Improving CI at Scale is Hard

In 2023, we worked closely with Protocol Labs, the company driving initiatives such as IPFS, libp2p, and Filecoin.

What’s truly unique about Protocol Labs is that it works 100% in the open on GitHub. We wholeheartedly support this goal. It’s also a very exciting challenge for us to design and maintain CI that works across dozens of organizations, thousands of repositories, and thousands of internal and external contributors.

Look at the Data

Contrary to popular belief, the first step doesn’t always have to be the hardest. What do you do when faced with uncertainty? Collect data! That’s exactly what we did.

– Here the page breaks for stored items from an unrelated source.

-- ==== Sys2Proof/Machine/Step.lean ====
section
/-! DEFINITION. One step of the machine: one host access, a command running whole inside its CMD write (R67, D10). -/

namespace Sys2Proof.Machine

/-- One step: the oldest pending host access or reset event, or waiting when there is none. -/
def step (s : State) : Host.Outcome State Fault Refusal := nextAccess s

/-- The state whose next step runs the command with the bits `w`: the host's next access is a write of that word to
CMD (R36: "the host supplies one command at a time by writing CMD"); the accesses already pending follow it (log 1). -/
def State.withFetchWord (s : State) (nbits w : Nat) : State :=
  { s with input := .write 0x000#12 (tableWord nbits w) :: s.input }

end Sys2Proof.Machine
end

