-- ==== Sys2Proof/Tests/Slice0.lean ====
section
/-! SUPPORT. Tests. Expected values are the spec's: the words of 95_test_vectors.md section 10 and the vectors of its
sections 3 to 9, with its test tables SBOX_T and CP_EXT_T (section 2). After them, a witness for the hypotheses of every
obligation that has some. -/

open Sys2Proof Sys2Proof.Machine

namespace Sys2Proof.Tests

-- One theorem after another: a hundred kernel evaluations waiting at once would each hold a thread's stack.
set_option Elab.async false

/-! ### WellFormed refuses each ill-formed term (R92) -/

theorem test_wellFormed_split_imm : Instr.WellFormed (.split 0 4096) = false := by decide
theorem test_wellFormed_getq_imm : Instr.WellFormed (.getq 0 4096) = false := by decide
theorem test_wellFormed_kidx_imm : Instr.WellFormed (.kidx 4096) = false := by decide
theorem test_wellFormed_imm_edge : Instr.WellFormed (.split 3 4095) = true := by decide

/-! ### Decoding: the words of section 10, each written out from R90 and R98 -/

theorem test_decode_codeof : decode 0x10000000#32 = .ok .codeof := by decide
theorem test_decode_symof : decode 0x11000000#32 = .ok .symof := by decide
theorem test_decode_t2b : decode 0x20310000#32 = .ok (.t2b 3 1) := by decide
theorem test_decode_b2t : decode 0x21130000#32 = .ok (.b2t 1 3) := by decide
theorem test_decode_xor : decode 0x22321000#32 = .ok (.xor 3 2 1) := by decide
theorem test_decode_dec8 : decode 0x23030000#32 = .ok (.dec8 3) := by decide
theorem test_decode_rotl11 : decode 0x24330000#32 = .ok (.rotl11 3 3) := by decide
theorem test_decode_split : decode 0x30030FFF#32 = .ok (.split 3 4095) := by decide
theorem test_decode_join : decode 0x31300000#32 = .ok (.join 3) := by decide
theorem test_decode_getq : decode 0x32300FFF#32 = .ok (.getq 3 4095) := by decide
theorem test_decode_subst : decode 0x40330000#32 = .ok (.subst 3 3) := by decide
theorem test_decode_frnd : decode 0x41333000#32 = .ok (.frnd 3 3 3) := by decide
theorem test_decode_kidx : decode 0x4200001F#32 = .ok (.kidx 31) := by decide
theorem test_decode_ldkey : decode 0x43010000#32 = .ok (.ldkey 1) := by decide
theorem test_decode_encb : decode 0x44333000#32 = .ok (.encb 3 3 3) := by decide
theorem test_decode_decb : decode 0x45012000#32 = .ok (.decb 0 1 2) := by decide
theorem test_decode_enc : decode 0x46311000#32 = .ok (.enc 3 1 1) := by decide
theorem test_decode_dec : decode 0x47131000#32 = .ok (.dec 1 3 1) := by decide

/-- The same through the host's view, and none of the bits above the word. -/
theorem test_decodeTableWord : decodeTableWord 32 0x32300FFF = some (.getq 3 4095) ∧ decodeTableWord 32 0 = none := by decide

/-- The illegal words of section 10. -/
theorem test_decode_illegal :
    [0x00000000#32, 0xFFFFFFFF#32, 0x12000000#32, 0x48000000#32].map decode = List.replicate 4 (.error .unlistedOpcode)
    ∧ [0x10000001#32, 0x31100001#32, 0x46001001#32, 0x30100040#32, 0x42100000#32, 0x23001000#32].map decode
      = List.replicate 6 (.error .unusedFieldNotZero)
    ∧ [0x22401000#32, 0x20020000#32, 0x43020000#32, 0x47201000#32].map decode
      = List.replicate 4 (.error .specifierOutOfRange) := by
  decide +kernel

/-! ### States of the vectors -/

/-- SBOX_T and CP_EXT_T (section 2). -/
def tables : Tables := ⟨#v[4, 10, 9, 2, 13, 8, 0, 14, 6, 11, 1, 12, 7, 15, 5, 3], Config.cpExtStandIn, 0x30#32⟩

/-- The reset state with the test tables. -/
def s0 : State := { State.reset with tables := tables, input := [] }

/-- `bin_32`, `bin_64`. -/
abbrev word (v : Nat) : Bits := bin 32 v
abbrev block (v : Nat) : Bits := bin 64 v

We created a GitHub Monitoring Dashboard to let us peek at what’s going on inside the GitHub orgs we were working with. We collected the GitHub Actions activity data by subscribing to GitHub events webhooks and storing them as is in an SQL database.

🔥

Hot Tip When collecting events, save them as they come. Chances are you don’t know how you’ll want to process that data in the future.

This, combined with a sleek Grafana dashboard, gave us insights into the actual load we were dealing with and allowed us to reason about the experience the developers were having with the existing systems.

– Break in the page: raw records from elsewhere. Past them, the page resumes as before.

-- ==== Sys2Proof/Laws/Memory.lean ====
section
/-! SUPPORT. The laws of the byte buffers: every write keeps the canonical form, a read after a write to the same
place gives what was written, a write leaves every other place alone; the same for bits (R13, R170). -/

namespace Sys2Proof.Machine

/-! ## Canonical form -/

theorem Memory.wfFrom_mono {m : Memory} {lo lo' : Nat} (h : lo' ≤ lo) (hm : m.wfFrom lo = true) :
    m.wfFrom lo' = true := by
  cases m with
  | nil => rfl
  | cons c rest =>
    obtain ⟨x, u⟩ := c
    simp only [Memory.wfFrom, Bool.and_eq_true, decide_eq_true_eq] at hm ⊢
    exact ⟨⟨h.trans hm.1.1, hm.1.2⟩, hm.2⟩

theorem Memory.wfFrom_write {m : Memory} {lo a : Nat} (v : Byte) (ha : lo ≤ a) (hm : m.wfFrom lo = true) :
    (m.write a v).wfFrom lo = true := by
  induction m generalizing lo with
  | nil => by_cases hv : v = unlistedByte <;> simp [Memory.write, Memory.wfFrom, hv, ha]
  | cons c rest ih =>
    obtain ⟨x, u⟩ := c
    simp only [Memory.wfFrom, Bool.and_eq_true, decide_eq_true_eq] at hm
    obtain ⟨⟨hx, hu⟩, hr⟩ := hm
    rcases Nat.lt_trichotomy a x with h | h | h
    · by_cases hv : v = unlistedByte <;>
        simp [Memory.write, Memory.wfFrom, h, hv, ha, hu, hr, hx]
    · subst h
      by_cases hv : v = unlistedByte
      · simpa [Memory.write, hv] using Memory.wfFrom_mono (by omega) hr
      · simp [Memory.write, Memory.wfFrom, hv, ha, hr]
    · simp [Memory.write, Memory.wfFrom, hx, hu, ih h hr, show ¬ a < x by omega, show a ≠ x by omega]

/-- A write keeps the canonical form. -/
theorem Memory.wf_write {m : Memory} (a : Nat) (v : Byte) (hm : m.wf = true) : (m.write a v).wf = true :=
  Memory.wfFrom_write v (Nat.zero_le a) hm

theorem Memory.below_write {m : Memory} {n a : Nat} (v : Byte) (ha : a < n) (hm : m.below n = true) :
    (m.write a v).below n = true := by
  induction m with
  | nil => by_cases hv : v = unlistedByte <;> simp [Memory.write, Memory.below, hv, ha]
  | cons c rest ih =>
    obtain ⟨x, u⟩ := c
    simp only [Memory.below, List.all_cons, Bool.and_eq_true, decide_eq_true_eq] at hm ih
    have hr := ih hm.2
    unfold Memory.write
    split
    · split <;> simp [Memory.below, hm, ha]
    · split
      · split <;> simp [Memory.below, hm, ha]
      · simp only [Memory.below, List.all_cons, Bool.and_eq_true, decide_eq_true_eq]
        exact ⟨hm.1, hr⟩

/-! ## Reads after writes -/

theorem Memory.read_of_lt {m : Memory} {lo a : Nat} (h : a < lo) (hm : m.wfFrom lo = true) :
    m.read a = unlistedByte := by
  induction m generalizing lo with
  | nil => rfl
  | cons c rest ih =>
    obtain ⟨x, u⟩ := c
    simp only [Memory.wfFrom, Bool.and_eq_true, decide_eq_true_eq] at hm
    rw [Memory.read, if_neg (by omega), ih (by omega) hm.2]

theorem Memory.read_write_from {m : Memory} {lo : Nat} (a a' : Nat) (v : Byte) (hm : m.wfFrom lo = true) :
    (m.write a v).read a' = if a' = a then v else m.read a' := by
  induction m generalizing lo with
  | nil => by_cases hv : v = unlistedByte <;> simp [Memory.write, Memory.read, hv]
  | cons c rest ih =>
    obtain ⟨x, u⟩ := c
    simp only [Memory.wfFrom, Bool.and_eq_true, decide_eq_true_eq] at hm
    obtain ⟨⟨hx, hu⟩, hr⟩ := hm
    rcases Nat.lt_trichotomy a x with h | h | h
    · by_cases hv : v = unlistedByte
      · simp only [Memory.write, h, hv, if_true, Memory.read]
        by_cases h' : a' = a
        · rw [if_pos h', if_neg (by omega), Memory.read_of_lt (lo := x + 1) (by omega) hr]
        · rw [if_neg h']
      · simp [Memory.write, h, hv, Memory.read]
    · subst h
      by_cases hv : v = unlistedByte
      · simp only [Memory.write, hv, lt_irrefl, if_false, if_true, Memory.read]
        split
        · subst a'; exact Memory.read_of_lt (Nat.lt_succ_self _) hr
        · rfl
      · simp only [Memory.write, hv, lt_irrefl, if_false, if_true, Memory.read]
        split <;> rfl
    · simp only [Memory.write, show ¬ a < x by omega, show a ≠ x by omega, if_false, Memory.read]
      rw [ih hr]
      by_cases h' : a' = x
      · simp [h', show x ≠ a by omega]
      · simp [h']

/-- What a byte reads as after a write. -/
theorem Memory.read_write {m : Memory} (a a' : Nat) (v : Byte) (hm : m.wf = true) :
    (m.write a v).read a' = if a' = a then v else m.read a' := Memory.read_write_from a a' v hm

/-! ## Bits -/

theorem setByteBit_getLsbD (v : Byte) (i j : Nat) (x : Bool) (hj : j < 8) :
    (setByteBit v i x).getLsbD j = if j = i then x else v.getLsbD j := by
  unfold setByteBit
  cases x <;> by_cases h : j = i
  · simp [h]
  · by_cases h' : j < i
    · simp [h, h', hj]
    · simp [h, h', hj, show ¬ (j - i = 0) by omega]
  · subst h; simp [hj]
  · by_cases h' : j < i
    · simp [h, h']
    · simp [h, show ¬ (j - i = 0) by omega]

/-- What a bit position reads as after a write. -/
theorem Memory.readBit_writeBit {m : Memory} (k k' : Nat) (x : Bool) (hm : m.wf = true) :
    (m.writeBit k x).readBit k' = if k' = k then x else m.readBit k' := by
  rw [Memory.readBit, Memory.writeBit, Memory.read_write _ _ _ hm]
  by_cases hb : k' / 8 = k / 8
  · rw [if_pos hb, setByteBit_getLsbD _ _ _ _ (by omega)]
    by_cases h : k' = k
    · simp [h]
    · rw [if_neg h, if_neg (by omega), Memory.readBit, hb]
  · rw [if_neg hb, if_neg (by rintro rfl; exact hb rfl), Memory.readBit]

theorem Memory.wf_writeBit {m : Memory} (k : Nat) (x : Bool) (hm : m.wf = true) : (m.writeBit k x).wf = true :=
  Memory.wf_write _ _ hm

theorem Memory.below_writeBit {m : Memory} {n k : Nat} (x : Bool) (hk : k < 8 * n) (hm : m.below n = true) :
    (m.writeBit k x).below n = true := Memory.below_write _ (by omega) hm

theorem Memory.wf_writeBits {m : Memory} (k : Nat) (xs : List Bool) (hm : m.wf = true) :
    (m.writeBits k xs).wf = true := by
  induction xs generalizing m k with
  | nil => exact hm
  | cons x xs ih => exact ih _ (Memory.wf_writeBit k x hm)

theorem Memory.below_writeBits {m : Memory} {n k : Nat} (xs : List Bool) (hk : k + xs.length ≤ 8 * n)
    (hm : m.below n = true) : (m.writeBits k xs).below n = true := by
  induction xs generalizing m k with
  | nil => exact hm
  | cons x xs ih =>
    rw [List.length_cons] at hk
    exact ih (by omega) (Memory.below_writeBit x (by omega) hm)

/-- A bit position outside the bits written keeps its bit. -/
theorem Memory.readBit_writeBits_of_outside {m : Memory} (k p : Nat) (xs : List Bool) (hm : m.wf = true)
    (hp : p < k ∨ k + xs.length ≤ p) : (m.writeBits k xs).readBit p = m.readBit p := by
  induction xs generalizing m k with
  | nil => rfl
  | cons x xs ih =>
    rw [List.length_cons] at hp
    rw [Memory.writeBits, ih (k + 1) (Memory.wf_writeBit k x hm) (by omega), Memory.readBit_writeBit _ _ _ hm,
      if_neg (by omega)]

/-- The bits written are read back. -/
theorem Memory.readBit_writeBits {m : Memory} (k j : Nat) (xs : List Bool) (hm : m.wf = true)
    (hj : j < xs.length) : (m.writeBits k xs).readBit (k + j) = xs[j] := by
  induction xs generalizing m k j with
  | nil => simp at hj
  | cons x xs ih =>
    rw [Memory.writeBits]
    cases j with
    | zero =>
      rw [Memory.readBit_writeBits_of_outside _ _ _ (Memory.wf_writeBit k x hm) (by omega)]
      simp [Memory.readBit_writeBit _ _ _ hm]
    | succ j =>
      rw [List.length_cons] at hj
      rw [show k + (j + 1) = k + 1 + j by omega, ih (k + 1) j (Memory.wf_writeBit k x hm) (by omega)]
      rfl

/-! ## Ranges of bits -/

@[simp] theorem Memory.length_readBits (m : Memory) (k n : Nat) : (m.readBits k n).length = n := by
  simp [Memory.readBits]

theorem Memory.getElem_readBits (m : Memory) (k n j : Nat) (h : j < (m.readBits k n).length) :
    (m.readBits k n)[j] = m.readBit (k + j) := by simp [Memory.readBits]

@[simp] theorem Memory.readBits_zero (m : Memory) (k : Nat) : m.readBits k 0 = [] := rfl

theorem Memory.readBits_succ (m : Memory) (k n : Nat) :
    m.readBits k (n + 1) = m.readBit k :: m.readBits (k + 1) n := by
  apply List.ext_getElem (by simp)
  intro j h₁ h₂
  cases j with
  | zero => simp [Memory.readBits]
  | succ j => simp [Memory.readBits, Nat.add_assoc, Nat.add_comm 1 j]

/-- A range of bits equals `xs` exactly when each of its bits does. -/
theorem Memory.readBits_eq_iff (m : Memory) (k : Nat) (xs : List Bool) :
    m.readBits k xs.length = xs ↔ ∀ j, (h : j < xs.length) → m.readBit (k + j) = xs[j] := by
  constructor
  · intro h j hj
    have := Memory.getElem_readBits m k xs.length j (by simpa using hj)
    rw [← this]
    simp only [h]
  · intro h
    apply List.ext_getElem (by simp)
    intro j _ h₂
    rw [Memory.getElem_readBits, h j h₂]

theorem Memory.readBits_writeBits {m : Memory} (k : Nat) (xs : List Bool) (hm : m.wf = true) :
    (m.writeBits k xs).readBits k xs.length = xs :=
  (Memory.readBits_eq_iff _ _ _).2 fun j hj => Memory.readBit_writeBits k j xs hm hj

theorem Memory.readBits_congr {m m' : Memory} {k n : Nat} (h : ∀ j, j < n → m.readBit (k + j) = m'.readBit (k + j)) :
    m.readBits k n = m'.readBits k n := by
  apply List.map_congr_left
  intro j hj
  exact h j (List.mem_range.1 hj)

theorem Memory.readBits_writeBits_of_outside {m : Memory} (k p n : Nat) (xs : List Bool) (hm : m.wf = true)
    (hp : p + n ≤ k ∨ k + xs.length ≤ p) : (m.writeBits k xs).readBits p n = m.readBits p n :=
  Memory.readBits_congr fun _ _ => Memory.readBit_writeBits_of_outside k _ xs hm (by omega)

end Sys2Proof.Machine
end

The data undoubtedly confirmed what we found in the qualitative research. We would frequently talk to developers to gain personal insights about their experience. That’s the only way to gain a full picture of the situation and propose improvements that truly change people’s day-to-days. In this case, we found the core developers felt there was no point whatsoever in waiting for the CI, which means their work often spanned over many days or even weeks.

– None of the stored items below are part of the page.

@[simp] theorem State.issue_params (s : State) (w : Word) : (s.issue w).params = s.params := rfl
@[simp] theorem State.issue_cmd (s : State) (w : Word) : (s.issue w).cmd = w := rfl
@[simp] theorem State.issue_pending (s : State) (w : Word) : (s.issue w).pending = true := rfl
@[simp] theorem State.issue_treeValid (s : State) (w : Word) : (s.issue w).treeValid = s.treeValid := rfl
@[simp] theorem State.issue_codesValid (s : State) (w : Word) : (s.issue w).codesValid = s.codesValid := rfl
@[simp] theorem State.issue_degen (s : State) (w : Word) : (s.issue w).degen = s.degen := rfl
@[simp] theorem State.issue_last (s : State) (w : Word) : (s.issue w).last = s.last := rfl
@[simp] theorem State.issue_result (s : State) (w : Word) : (s.issue w).result = s.result := rfl
@[simp] theorem State.issue_sticky (s : State) (w : Word) : (s.issue w).sticky = s.sticky := rfl
@[simp] theorem State.issue_nextFree (s : State) (w : Word) : (s.issue w).nextFree = s.nextFree := rfl
@[simp] theorem State.issue_root (s : State) (w : Word) : (s.issue w).root = s.root := rfl
@[simp] theorem State.issue_codeFill (s : State) (w : Word) : (s.issue w).codeFill = s.codeFill := rfl
@[simp] theorem State.issue_sCur (s : State) (w : Word) : (s.issue w).sCur = s.sCur := rfl
@[simp] theorem State.issue_sWlen (s : State) (w : Word) : (s.issue w).sWlen = s.sWlen := rfl
@[simp] theorem State.issue_oCnt (s : State) (w : Word) : (s.issue w).oCnt = s.oCnt := rfl
@[simp] theorem State.issue_freq (s : State) (w : Word) : (s.issue w).freq = s.freq := rfl
@[simp] theorem State.issue_arena (s : State) (w : Word) : (s.issue w).arena = s.arena := rfl
@[simp] theorem State.issue_codeTable (s : State) (w : Word) : (s.issue w).codeTable = s.codeTable := rfl
@[simp] theorem State.issue_codebuf (s : State) (w : Word) : (s.issue w).codebuf = s.codebuf := rfl
@[simp] theorem State.issue_stream (s : State) (w : Word) : (s.issue w).stream = s.stream := rfl
@[simp] theorem State.issue_outbuf (s : State) (w : Word) : (s.issue w).outbuf = s.outbuf := rfl
@[simp] theorem State.issue_port (s : State) (w : Word) : (s.issue w).port = s.port := rfl

end Sys2Proof.Machine
end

They would work on their change, push it to GitHub, create a pull request (PR), and then... nothing! For the next 20 minutes! That doesn’t even account for the execution time, and what if, on top of all that, the workflow they were waiting for consisted of more than one sequential job? That’s totally crazy and unacceptable. There’s no wonder they would often only come back to GitHub the next day to check back on it. CI should, at the very least, be predictable. Under 10 seconds to get a machine we achieved by the end of the year is much more like it.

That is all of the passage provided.